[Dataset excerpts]

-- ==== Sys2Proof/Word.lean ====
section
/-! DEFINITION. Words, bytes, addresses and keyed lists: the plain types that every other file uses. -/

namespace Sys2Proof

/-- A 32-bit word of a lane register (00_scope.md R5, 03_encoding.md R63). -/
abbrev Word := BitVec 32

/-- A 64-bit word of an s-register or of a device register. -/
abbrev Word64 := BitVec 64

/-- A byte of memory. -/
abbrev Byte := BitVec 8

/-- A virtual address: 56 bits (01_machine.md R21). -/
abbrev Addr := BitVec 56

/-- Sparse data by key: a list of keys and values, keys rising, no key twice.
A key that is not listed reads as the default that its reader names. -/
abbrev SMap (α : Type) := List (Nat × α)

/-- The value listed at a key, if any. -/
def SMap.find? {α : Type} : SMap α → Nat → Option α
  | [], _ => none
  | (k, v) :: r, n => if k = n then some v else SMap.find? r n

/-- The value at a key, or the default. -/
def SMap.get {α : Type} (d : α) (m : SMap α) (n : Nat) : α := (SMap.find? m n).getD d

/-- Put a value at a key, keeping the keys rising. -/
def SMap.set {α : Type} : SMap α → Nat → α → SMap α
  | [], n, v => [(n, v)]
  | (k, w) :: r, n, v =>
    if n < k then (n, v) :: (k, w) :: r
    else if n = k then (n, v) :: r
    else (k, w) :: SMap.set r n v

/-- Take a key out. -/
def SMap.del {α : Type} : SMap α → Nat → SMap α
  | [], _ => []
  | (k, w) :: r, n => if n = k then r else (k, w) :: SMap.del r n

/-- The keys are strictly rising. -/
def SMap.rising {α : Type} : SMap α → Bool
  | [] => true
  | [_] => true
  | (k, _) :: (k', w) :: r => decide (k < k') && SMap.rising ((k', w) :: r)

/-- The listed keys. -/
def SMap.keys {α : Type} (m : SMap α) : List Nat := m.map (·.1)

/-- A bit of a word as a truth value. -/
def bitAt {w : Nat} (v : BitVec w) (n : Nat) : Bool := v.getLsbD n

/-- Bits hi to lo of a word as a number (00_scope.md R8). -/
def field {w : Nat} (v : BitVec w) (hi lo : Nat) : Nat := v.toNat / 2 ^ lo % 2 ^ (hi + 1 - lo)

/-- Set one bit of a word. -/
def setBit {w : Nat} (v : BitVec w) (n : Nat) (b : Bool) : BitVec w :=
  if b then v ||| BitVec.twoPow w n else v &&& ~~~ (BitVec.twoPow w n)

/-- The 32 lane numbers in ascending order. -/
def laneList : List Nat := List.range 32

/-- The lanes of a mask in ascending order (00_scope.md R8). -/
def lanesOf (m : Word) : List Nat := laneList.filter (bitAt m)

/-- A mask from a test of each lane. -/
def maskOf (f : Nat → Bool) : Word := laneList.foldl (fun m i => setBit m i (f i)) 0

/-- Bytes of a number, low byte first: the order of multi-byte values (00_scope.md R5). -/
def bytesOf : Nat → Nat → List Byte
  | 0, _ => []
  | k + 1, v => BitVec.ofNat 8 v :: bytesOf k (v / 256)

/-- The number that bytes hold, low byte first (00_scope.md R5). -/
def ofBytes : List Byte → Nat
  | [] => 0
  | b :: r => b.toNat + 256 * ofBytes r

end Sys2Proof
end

◆ Instructions for the task ◆
Among the records above, repeat exactly the line with "else if n = k then (n, v) :: r", the line with "SMap.del r n", and every line in between, and only those.

◆ Answer to this problem ◆
    else if n = k then (n, v) :: r
    else (k, w) :: SMap.set r n v

/-- Take a key out. -/
def SMap.del {α : Type} : SMap α → Nat → SMap α
  | [], _ => []
  | (k, w) :: r, n => if n = k then r else (k, w) :: SMap.del r n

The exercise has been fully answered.